You can't drink for them, and you shouldn't; it's their wine. You can't eyedropper out a sample and run it through spectral analyzers, figuring the content -- that's not what it's for. It's not for product or for profit or for parceling out into watered-down sippy cups for others who weren't there, so they can give you status for holding that edge, hurrah for you. The cup belongs to the person who has poured out the story. You are privileged to even be there, to even be allowed to hold a living portion of their life between your hands.

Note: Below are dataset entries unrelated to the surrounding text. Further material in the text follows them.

/-- A bank's schedule starts: its points have due instants again. -/
def oweNot (b : Nat) (s : State) : State :=
  let mask := getF SNS.BK_PTS_MASK (0x10 + b / 2) (b % 2) s
  { s with sns := { s.sns with owed := s.sns.owed.filter fun e => !(decide (e.1 / 128 = b) && bitAt mask (e.1 % 16)) } }

/-- A pass that is complete at the end of the tick that the boundary ends (R101), whatever the boundary does to the sequencer. -/
def scanDone (b : Nat) (s : State) : State :=
  let p := 0x10 + b / 2
  let bk := snsBank s b
  if bk.seq && decide (dwellLen b s ≤ bk.pos + 1) && (nextPoint (getF SNS.BK_PTS_MASK p (b % 2) s) bk.point).2 then
    setIrq p 17 (incMod SNS.BK_STAT_SCAN_CNT p (b % 2) s)
  else s

/-- A bank's sequencer at a boundary (R97 to R101). -/
def seqBoundary (b : Nat) (s : State) : State :=
  let p := 0x10 + b / 2
  let l := b % 2
  let bk := snsBank s b
  let mask := getF SNS.BK_PTS_MASK p l s
  let on := snsOn p s && muxEn b s
  let runF := if l = 0 then SNS.STAT_MUX_RUN0 else SNS.STAT_MUX_RUN1
  let s := scanDone b s
  if !on then
    if bk.seq then
      let s := if bk.pos + 1 < dwellLen b s then oweBank b bk.point (bk.pos + 1) s.time.ticks s
        else oweBank b (nextPoint mask bk.point).1 0 s.time.ticks s
      setB runF p 0 false (setF SNS.BK_STAT_MXS p l 0 (putBank b { bk with seq := false, pos := 0, restart := false } s))
    else s
  else if !bk.seq || bk.restart then
    let q := firstPoint mask
    let s := oweNot b s
    let s := putBank b { bk with seq := true, point := q, pos := 0, restart := false } s
    let s := setF SNS.BK_STAT_POINT p l q (setF SNS.BK_STAT_MXS p l q s)
    startPoint b (setB runF p 0 true s)
  else if bk.pos + 1 < dwellLen b s then putBank b { bk with pos := bk.pos + 1 } s
  else
    let q := (nextPoint mask bk.point).1
    let s := putBank b { bk with point := q, pos := 0 } s
    let s := setF SNS.BK_STAT_POINT p l q (setF SNS.BK_STAT_MXS p l q s)
    if q = bk.point then
      forN 8 (fun j a => let ch := snsCh a (8 * b + j); putCh (8 * b + j) { ch with settle2 := [], tolFail := false } a) s
    else startPoint b s

/-! ### Boundaries -/

/-- The tone settings of the window that ends with this tick (R128): those of the ending tick. -/
def toneSettings (s : State) : List (Nat × Nat × Nat × Nat) :=
  ((List.range 48).filter fun c => getB SNS.CH_DIAG_TONE_EN (snsPage c) (c % 16) s).map fun c =>
    let p := snsPage c
    let w := getF SNS.CH_LIN_SET p (c % 16) s * 16
    (c, toneNa (getF SNS.CH_DIAG_TONE_LVL p (c % 16) s), (getAct p 0 (w + 10) s).toNat, (getAct p 0 (w + 11) s).toNat)

/-- The results due at the boundary into the next tick: those of running channels, and the due instants that stopped or
disabled channels miss (R44, R49, R99). Evaluated with the settings of the ending tick. A channel whose schedule has stopped, or whose
domain is off, misses the first due instant that its schedule would have had. -/
def snsDue (s : State) : State :=
  let ends := (List.range 48).filter fun c => endsAt c (nextTick s) s
  let off := if s.pwr.standby then [] else (ends.filter fun c => !chOn c s).map fun c => (c, pointNow c s)
  let owes (loc : Nat) : Bool := decide (tabGet (fun _ => 0) s.sns.owed loc ≠ 0)
  let (now, later) := s.sns.owed.partition fun e => decide (e.2 ≤ s.time.ticks + 1)
  { s with sns := { s.sns with
    due := (ends.filter fun c => chOn c s).map fun c => (c, pointNow c s)
    missed := (off.filter fun e => !owes (e.1 * 16 + e.2)) ++ now.map fun e => (e.1 / 16, e.1 % 16)
    owed := later
    toneSet := if nextTick s % 2048 = 0 then toneSettings s else s.sns.toneSet } }

/-- A range change takes effect (R92, R93, R83). The last tick value that R123 keeps for break frames is not a stored value of the notch
chain, and stays in the unit of its range (log entry 94). -/
def changeRange (c new : Nat) (auto : Bool) (s : State) : State :=
  let ch := snsCh s c
  let old := ch.range
  if new = old then putCh c { ch with next := none } s
  else
    let code10 := decide (old = 10 ∨ new = 10)
    let notch := if code10 then [] else notchRescale old new ch.notch
    let s := putCh c { ch with
      range := new, next := none, notch := notch, frames := [], cut := none
      skip := decide ((old ≤ 1) ≠ (new ≤ 1))
      settleEnd := Nat.max ch.settleEnd (s.time.ticks + settleLen c s) } s
    if auto then setIrq (snsPage c) 18 s else s

/-- RANGE of a channel that did not convert in the ending tick: it takes effect at the boundary, with its attenuator (R83, R90). -/
def idleRange (c r : Nat) (s : State) : State :=
  let ch := snsCh s c
  putCh c { ch with req := none, range := r, skip := ch.skip || decide ((ch.range ≤ 1) ≠ (r ≤ 1)) } s

/-- One channel at a boundary, `o` being the state that the boundary found (R86 to R93). A start of the page is taken as enabling its
channels, so it starts a settle period with NOTCH_EN = 0 too. A change of RATE between EN and the first result puts R88's due instant in
the place of R89's (log entry 94). -/
def channelBoundary (o : State) (c : Nat) (s : State) : State :=
  let p := snsPage c
  let i := c % 16
  let was := chOn c o
  let now := chOn c s
  let s := match (snsCh s c).next, was, (snsCh s c).req with
    | some (r, auto), _, _ => changeRange c r auto s
    | none, false, some (r, _) => idleRange c r s
    | none, _, _ => s
  let ch := snsCh s c
  let extend := Nat.max ch.settleEnd (s.time.ticks + settleLen c s)
  if now && !was then
    putCh c { ch with
      notch := [], frames := [], lastT := none, enTick := s.time.ticks, cut := none
      settle2 := []
      notBefore := s.time.tick + 2 ^ rateOf c s, settleEnd := extend } s
  else if was && !now then putCh c { ch with notch := [], frames := [], lastT := none, cut := none } s
  else if now then
    let notchOn := getB SNS.CH_CFG_NOTCH_EN p i s && !getB SNS.CH_CFG_NOTCH_EN p i o
    let biasRef := decide (getF SNS.CH_CFG_REF_SEL p i s ≠ getF SNS.CH_CFG_REF_SEL p i o
      ∨ getF SNS.CH_CFG_BIAS_EN p i s ≠ getF SNS.CH_CFG_BIAS_EN p i o)
    let rate := decide (rateOf c s ≠ rateOf c o)
    putCh c { ch with
      notch := if notchOn then [] else ch.notch
      settleEnd := if notchOn || biasRef then extend else ch.settleEnd
      notBefore := if rate then s.time.tick + 1 else ch.notBefore } s
  else s

/-- The episodes that end, and the common-mode episodes that begin, with the frame or conversion that the boundary ends (R73, R125,
R131). -/
def frameEnds (s : State) : State :=
  let s := forN 6 (fun b a =>
    let bk := snsBank a b
    if bk.refEnd then
      endEp (0x10 + b / 2) kSnsRefRange b
        (setB SNS.BK_STAT_REF_BAD (0x10 + b / 2) (b % 2) false (putBank b { bk with refEp := false, refEnd := false } a))
    else a) s
  s.sns.locs.foldl (fun a e =>
    let p := snsPage (e.1 / 16)
    let a := if e.2.brkEnd then endEp p kSnsWireBreak e.1 (putLoc e.1 { snsLoc a e.1 with brkEp := false, brkEnd := false } a) else a
    if e.2.cmFlip then
      let a := putLoc e.1 { snsLoc a e.1 with cmEp := !e.2.cmEp, cmFlip := false } a
      if e.2.cmEp then endEp p kSnsCmWindow e.1 a else raise p 0x14 kSnsCmWindow e.1 (setIrq p 21 a)
    else a) s

/-- The sense system at a boundary, after the actions of R41; `o` is the state that the boundary found. -/
def snsBoundary (o s : State) : State :=
  let s := forN 6 (clampBoundary o.time.ticks) (frameEnds s)
  let s := forN 48 (channelBoundary o) s
  let s := forN 6 seqBoundary s
  forN 3 (fun k a =>
    if running (0x10 + k) a && !running (0x10 + k) o then
      forN 2 (fun l b => putBank (2 * k + l) { snsBank b (2 * k + l) with cj := [], cjRun := 0 } b) a
    else a) s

It is a sacred trust.

It's not "data." It's not "for research." Sometimes it can be -- I'm a narrative researcher, and this great love of stories is probably why -- but I am very careful to put on that role with great deliberation, and I usually don't walk around the world that way. On the rare times I do put on that hat, it's something the narrator and I have discussed, and we know it's a cup of stories are going to be shared, and oftentimes because of that they do not run nearly as deep, or taste nearly as rich. A $7 bottle of convenience store zinfandel. And I am bothered by -- furious at -- researchers and counselors and listeners who do not know how to hold cups, who do not respect that wine, who call a tiny cup a huge bowl because they have never seen one bigger -- they can't steady their hands, the liquid can't reach the rim, they slosh -- who try to drink from wine that isn't theirs.

It's one of the best things I know, watching people pour our their stories in that hushed and sacred space. Watching them drink. And they drink, and... it's done. That was the cup. A story was poured out, and then it was poured in, and there: the world goes on.